With the entries below as the source, tally the lines that contain the string "have" and give the number only.

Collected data
⟨

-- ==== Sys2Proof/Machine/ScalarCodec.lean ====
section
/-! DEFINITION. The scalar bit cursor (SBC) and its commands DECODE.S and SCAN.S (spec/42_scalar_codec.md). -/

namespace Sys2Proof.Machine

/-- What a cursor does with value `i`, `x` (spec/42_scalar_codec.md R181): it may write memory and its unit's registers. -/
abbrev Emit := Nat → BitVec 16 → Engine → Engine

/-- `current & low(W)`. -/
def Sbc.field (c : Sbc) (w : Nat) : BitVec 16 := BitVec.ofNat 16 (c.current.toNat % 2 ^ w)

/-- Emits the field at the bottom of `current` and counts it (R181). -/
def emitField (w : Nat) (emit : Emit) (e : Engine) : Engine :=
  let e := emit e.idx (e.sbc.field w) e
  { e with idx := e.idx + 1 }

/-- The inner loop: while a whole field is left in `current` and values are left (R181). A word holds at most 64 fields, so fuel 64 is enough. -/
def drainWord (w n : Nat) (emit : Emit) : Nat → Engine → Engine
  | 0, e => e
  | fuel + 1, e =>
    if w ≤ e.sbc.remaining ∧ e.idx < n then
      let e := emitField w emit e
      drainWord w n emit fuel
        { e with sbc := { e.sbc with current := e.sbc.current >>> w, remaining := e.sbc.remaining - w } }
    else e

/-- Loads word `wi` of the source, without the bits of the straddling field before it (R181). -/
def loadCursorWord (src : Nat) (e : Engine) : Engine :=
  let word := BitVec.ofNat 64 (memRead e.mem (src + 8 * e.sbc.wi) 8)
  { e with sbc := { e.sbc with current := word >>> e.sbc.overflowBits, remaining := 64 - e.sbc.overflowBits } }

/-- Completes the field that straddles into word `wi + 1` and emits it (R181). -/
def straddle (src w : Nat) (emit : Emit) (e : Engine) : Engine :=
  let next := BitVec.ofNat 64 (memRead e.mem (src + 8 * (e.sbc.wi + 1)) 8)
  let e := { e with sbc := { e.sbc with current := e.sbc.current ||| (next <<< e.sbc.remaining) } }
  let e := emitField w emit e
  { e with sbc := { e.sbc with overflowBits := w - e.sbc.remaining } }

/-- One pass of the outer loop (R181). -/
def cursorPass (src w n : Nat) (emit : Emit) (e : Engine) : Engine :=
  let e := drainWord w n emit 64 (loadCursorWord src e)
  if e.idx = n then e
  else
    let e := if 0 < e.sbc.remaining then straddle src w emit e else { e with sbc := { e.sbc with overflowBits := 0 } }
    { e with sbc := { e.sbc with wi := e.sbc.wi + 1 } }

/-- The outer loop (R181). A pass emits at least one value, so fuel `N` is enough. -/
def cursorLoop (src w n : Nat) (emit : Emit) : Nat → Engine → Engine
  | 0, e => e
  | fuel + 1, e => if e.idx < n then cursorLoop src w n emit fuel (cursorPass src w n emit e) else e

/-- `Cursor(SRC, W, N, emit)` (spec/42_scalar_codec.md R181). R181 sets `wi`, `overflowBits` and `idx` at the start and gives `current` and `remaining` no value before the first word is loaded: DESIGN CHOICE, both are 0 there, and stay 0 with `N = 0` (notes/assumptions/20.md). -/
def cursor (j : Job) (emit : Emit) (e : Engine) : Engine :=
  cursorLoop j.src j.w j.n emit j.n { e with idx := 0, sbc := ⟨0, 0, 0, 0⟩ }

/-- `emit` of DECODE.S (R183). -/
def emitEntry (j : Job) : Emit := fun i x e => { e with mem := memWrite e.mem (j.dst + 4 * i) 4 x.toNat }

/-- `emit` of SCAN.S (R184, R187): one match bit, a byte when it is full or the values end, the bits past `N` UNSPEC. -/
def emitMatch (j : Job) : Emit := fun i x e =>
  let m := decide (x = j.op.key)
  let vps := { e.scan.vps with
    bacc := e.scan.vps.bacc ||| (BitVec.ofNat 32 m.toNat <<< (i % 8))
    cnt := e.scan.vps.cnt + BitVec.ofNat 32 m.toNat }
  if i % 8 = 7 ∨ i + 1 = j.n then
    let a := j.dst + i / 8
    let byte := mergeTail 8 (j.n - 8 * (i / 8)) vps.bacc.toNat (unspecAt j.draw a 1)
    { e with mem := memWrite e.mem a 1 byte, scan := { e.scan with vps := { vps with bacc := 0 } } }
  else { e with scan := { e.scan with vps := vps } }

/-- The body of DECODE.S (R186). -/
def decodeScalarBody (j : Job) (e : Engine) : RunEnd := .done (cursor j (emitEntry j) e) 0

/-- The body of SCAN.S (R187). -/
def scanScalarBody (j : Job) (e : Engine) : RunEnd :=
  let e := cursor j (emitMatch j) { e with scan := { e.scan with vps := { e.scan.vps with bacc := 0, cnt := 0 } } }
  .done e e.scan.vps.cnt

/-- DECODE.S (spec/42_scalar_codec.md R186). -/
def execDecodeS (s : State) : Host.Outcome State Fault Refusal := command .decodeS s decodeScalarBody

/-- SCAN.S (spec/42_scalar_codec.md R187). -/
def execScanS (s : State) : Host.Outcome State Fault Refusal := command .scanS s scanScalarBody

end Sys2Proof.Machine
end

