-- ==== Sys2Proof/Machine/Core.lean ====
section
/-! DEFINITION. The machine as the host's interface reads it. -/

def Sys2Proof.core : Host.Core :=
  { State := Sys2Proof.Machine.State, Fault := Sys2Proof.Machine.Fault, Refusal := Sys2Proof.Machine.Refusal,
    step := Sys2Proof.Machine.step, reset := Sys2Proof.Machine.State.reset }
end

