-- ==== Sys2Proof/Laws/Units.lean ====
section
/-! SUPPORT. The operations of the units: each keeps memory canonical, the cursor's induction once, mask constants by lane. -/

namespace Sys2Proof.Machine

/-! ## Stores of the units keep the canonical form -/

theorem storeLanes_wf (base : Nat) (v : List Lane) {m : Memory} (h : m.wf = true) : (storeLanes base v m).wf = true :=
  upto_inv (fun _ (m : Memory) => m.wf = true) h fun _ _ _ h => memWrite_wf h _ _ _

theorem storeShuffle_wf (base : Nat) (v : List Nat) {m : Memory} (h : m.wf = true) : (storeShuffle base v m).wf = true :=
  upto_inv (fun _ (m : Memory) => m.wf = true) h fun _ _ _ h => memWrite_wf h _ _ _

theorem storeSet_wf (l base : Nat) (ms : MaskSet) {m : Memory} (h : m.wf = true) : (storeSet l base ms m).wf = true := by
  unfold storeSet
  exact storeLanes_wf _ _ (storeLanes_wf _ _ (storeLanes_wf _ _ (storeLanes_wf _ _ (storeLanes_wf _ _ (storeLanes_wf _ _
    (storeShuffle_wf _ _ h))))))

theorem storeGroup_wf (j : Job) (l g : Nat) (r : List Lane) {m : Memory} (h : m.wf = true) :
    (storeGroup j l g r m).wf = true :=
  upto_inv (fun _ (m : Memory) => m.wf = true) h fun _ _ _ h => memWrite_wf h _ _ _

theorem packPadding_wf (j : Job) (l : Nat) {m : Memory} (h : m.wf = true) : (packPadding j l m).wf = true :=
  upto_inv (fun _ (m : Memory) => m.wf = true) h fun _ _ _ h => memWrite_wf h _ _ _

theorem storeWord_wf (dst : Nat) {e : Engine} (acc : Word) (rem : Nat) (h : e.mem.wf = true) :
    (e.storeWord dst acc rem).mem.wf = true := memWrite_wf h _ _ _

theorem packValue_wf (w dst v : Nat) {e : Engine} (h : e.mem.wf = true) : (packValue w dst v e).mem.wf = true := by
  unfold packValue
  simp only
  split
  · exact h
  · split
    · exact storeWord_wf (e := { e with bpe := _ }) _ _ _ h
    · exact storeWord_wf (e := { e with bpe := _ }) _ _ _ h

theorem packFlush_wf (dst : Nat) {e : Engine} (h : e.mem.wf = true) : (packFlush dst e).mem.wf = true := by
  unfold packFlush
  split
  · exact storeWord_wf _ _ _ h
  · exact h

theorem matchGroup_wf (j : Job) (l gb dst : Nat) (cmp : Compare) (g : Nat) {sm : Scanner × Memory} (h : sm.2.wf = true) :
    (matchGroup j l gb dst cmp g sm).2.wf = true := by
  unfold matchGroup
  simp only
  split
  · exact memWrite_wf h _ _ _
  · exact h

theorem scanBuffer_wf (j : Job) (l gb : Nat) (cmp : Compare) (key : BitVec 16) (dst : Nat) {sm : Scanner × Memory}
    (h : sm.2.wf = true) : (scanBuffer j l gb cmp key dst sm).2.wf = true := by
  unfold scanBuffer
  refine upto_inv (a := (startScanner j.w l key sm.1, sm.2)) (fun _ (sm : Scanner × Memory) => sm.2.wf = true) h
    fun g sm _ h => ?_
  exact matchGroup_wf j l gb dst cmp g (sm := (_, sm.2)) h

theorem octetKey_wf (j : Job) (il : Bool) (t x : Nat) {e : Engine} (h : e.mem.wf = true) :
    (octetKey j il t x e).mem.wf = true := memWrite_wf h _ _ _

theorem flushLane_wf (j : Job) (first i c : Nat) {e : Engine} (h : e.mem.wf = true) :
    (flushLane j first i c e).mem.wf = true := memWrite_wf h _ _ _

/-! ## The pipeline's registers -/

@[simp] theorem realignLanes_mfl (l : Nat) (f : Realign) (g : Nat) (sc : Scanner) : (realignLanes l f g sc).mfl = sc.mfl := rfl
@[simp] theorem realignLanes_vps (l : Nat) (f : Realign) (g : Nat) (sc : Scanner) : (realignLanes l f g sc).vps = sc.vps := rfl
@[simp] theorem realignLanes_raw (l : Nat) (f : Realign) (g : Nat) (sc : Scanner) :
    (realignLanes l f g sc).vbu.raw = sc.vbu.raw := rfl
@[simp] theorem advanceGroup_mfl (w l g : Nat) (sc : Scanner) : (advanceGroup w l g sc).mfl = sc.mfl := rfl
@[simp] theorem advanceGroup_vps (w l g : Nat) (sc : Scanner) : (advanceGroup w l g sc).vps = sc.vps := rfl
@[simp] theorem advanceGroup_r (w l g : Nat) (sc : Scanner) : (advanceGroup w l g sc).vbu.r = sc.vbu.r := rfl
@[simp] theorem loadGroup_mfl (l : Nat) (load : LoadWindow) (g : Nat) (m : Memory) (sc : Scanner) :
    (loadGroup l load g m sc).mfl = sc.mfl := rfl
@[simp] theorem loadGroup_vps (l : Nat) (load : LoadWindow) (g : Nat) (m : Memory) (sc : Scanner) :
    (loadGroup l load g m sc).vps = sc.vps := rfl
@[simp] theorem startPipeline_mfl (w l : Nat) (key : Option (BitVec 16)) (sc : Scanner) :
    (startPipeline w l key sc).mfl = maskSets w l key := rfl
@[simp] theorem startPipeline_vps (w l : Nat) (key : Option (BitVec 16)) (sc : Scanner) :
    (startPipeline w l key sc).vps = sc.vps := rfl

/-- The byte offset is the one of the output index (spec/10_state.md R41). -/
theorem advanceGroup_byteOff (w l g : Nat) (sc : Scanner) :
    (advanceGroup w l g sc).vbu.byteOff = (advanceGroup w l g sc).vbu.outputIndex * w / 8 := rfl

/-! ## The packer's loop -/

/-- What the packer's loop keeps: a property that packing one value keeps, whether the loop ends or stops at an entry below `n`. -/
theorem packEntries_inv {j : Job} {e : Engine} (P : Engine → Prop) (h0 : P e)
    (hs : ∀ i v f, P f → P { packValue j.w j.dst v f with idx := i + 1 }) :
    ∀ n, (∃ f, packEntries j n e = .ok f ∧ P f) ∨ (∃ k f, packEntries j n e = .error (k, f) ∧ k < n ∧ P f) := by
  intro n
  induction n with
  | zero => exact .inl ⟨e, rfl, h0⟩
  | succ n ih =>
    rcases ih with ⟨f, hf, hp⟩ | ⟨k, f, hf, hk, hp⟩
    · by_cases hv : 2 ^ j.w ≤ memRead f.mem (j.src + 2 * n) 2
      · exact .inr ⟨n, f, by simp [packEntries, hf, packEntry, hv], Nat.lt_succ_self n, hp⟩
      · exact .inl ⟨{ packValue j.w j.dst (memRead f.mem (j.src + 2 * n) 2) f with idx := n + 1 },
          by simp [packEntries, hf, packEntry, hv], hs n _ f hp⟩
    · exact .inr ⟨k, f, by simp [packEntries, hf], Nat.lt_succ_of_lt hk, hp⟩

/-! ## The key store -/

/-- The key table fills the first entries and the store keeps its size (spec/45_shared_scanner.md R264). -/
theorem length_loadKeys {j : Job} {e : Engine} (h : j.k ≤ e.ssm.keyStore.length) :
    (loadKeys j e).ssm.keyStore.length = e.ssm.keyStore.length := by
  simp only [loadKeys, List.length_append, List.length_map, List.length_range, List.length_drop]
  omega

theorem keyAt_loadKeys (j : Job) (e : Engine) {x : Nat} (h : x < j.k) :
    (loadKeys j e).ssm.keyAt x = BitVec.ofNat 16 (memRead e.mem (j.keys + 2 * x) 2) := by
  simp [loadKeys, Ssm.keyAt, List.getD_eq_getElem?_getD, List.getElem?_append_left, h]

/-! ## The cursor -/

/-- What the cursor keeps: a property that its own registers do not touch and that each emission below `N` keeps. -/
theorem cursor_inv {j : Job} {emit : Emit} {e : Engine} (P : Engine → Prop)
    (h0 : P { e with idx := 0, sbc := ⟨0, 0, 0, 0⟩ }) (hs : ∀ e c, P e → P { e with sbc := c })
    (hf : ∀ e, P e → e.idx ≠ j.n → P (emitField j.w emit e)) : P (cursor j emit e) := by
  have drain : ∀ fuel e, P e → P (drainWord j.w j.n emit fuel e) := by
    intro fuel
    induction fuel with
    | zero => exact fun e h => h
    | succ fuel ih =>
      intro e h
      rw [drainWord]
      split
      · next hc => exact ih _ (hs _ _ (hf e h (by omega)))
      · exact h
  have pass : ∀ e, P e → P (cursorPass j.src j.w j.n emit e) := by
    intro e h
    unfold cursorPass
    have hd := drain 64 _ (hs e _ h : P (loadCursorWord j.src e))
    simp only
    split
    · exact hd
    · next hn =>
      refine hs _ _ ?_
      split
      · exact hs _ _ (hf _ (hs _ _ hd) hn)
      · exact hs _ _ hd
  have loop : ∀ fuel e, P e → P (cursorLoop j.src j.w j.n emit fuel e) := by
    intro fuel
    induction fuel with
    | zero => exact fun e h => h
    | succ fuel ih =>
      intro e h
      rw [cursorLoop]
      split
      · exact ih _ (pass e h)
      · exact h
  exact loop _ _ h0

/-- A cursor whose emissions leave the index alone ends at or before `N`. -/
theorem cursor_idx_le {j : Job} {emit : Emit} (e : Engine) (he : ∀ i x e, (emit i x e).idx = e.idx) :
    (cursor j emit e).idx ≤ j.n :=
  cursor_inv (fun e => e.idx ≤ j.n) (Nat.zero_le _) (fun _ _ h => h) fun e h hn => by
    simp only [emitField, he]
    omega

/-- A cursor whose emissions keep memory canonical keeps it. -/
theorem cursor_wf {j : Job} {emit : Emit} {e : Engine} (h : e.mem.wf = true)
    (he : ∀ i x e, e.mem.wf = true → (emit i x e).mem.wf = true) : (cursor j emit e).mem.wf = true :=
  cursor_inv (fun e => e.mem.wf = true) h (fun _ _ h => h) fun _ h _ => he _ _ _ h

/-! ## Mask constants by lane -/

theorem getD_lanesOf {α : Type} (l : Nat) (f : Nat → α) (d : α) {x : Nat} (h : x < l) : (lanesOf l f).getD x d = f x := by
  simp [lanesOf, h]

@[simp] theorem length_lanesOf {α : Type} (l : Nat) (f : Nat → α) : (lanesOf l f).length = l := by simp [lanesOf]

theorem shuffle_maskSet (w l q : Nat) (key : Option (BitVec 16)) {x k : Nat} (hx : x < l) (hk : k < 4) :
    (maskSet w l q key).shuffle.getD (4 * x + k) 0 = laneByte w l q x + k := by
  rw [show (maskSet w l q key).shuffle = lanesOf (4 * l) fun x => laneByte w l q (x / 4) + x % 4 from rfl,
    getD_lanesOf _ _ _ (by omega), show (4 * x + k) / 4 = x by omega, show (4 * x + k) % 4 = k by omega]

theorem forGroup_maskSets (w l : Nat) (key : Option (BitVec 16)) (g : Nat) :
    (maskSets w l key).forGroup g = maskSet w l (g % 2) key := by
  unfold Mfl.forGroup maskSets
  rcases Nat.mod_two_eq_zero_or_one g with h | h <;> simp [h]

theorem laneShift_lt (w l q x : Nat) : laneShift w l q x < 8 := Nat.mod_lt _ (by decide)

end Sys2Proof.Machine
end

⟩

_Finished task:_ 4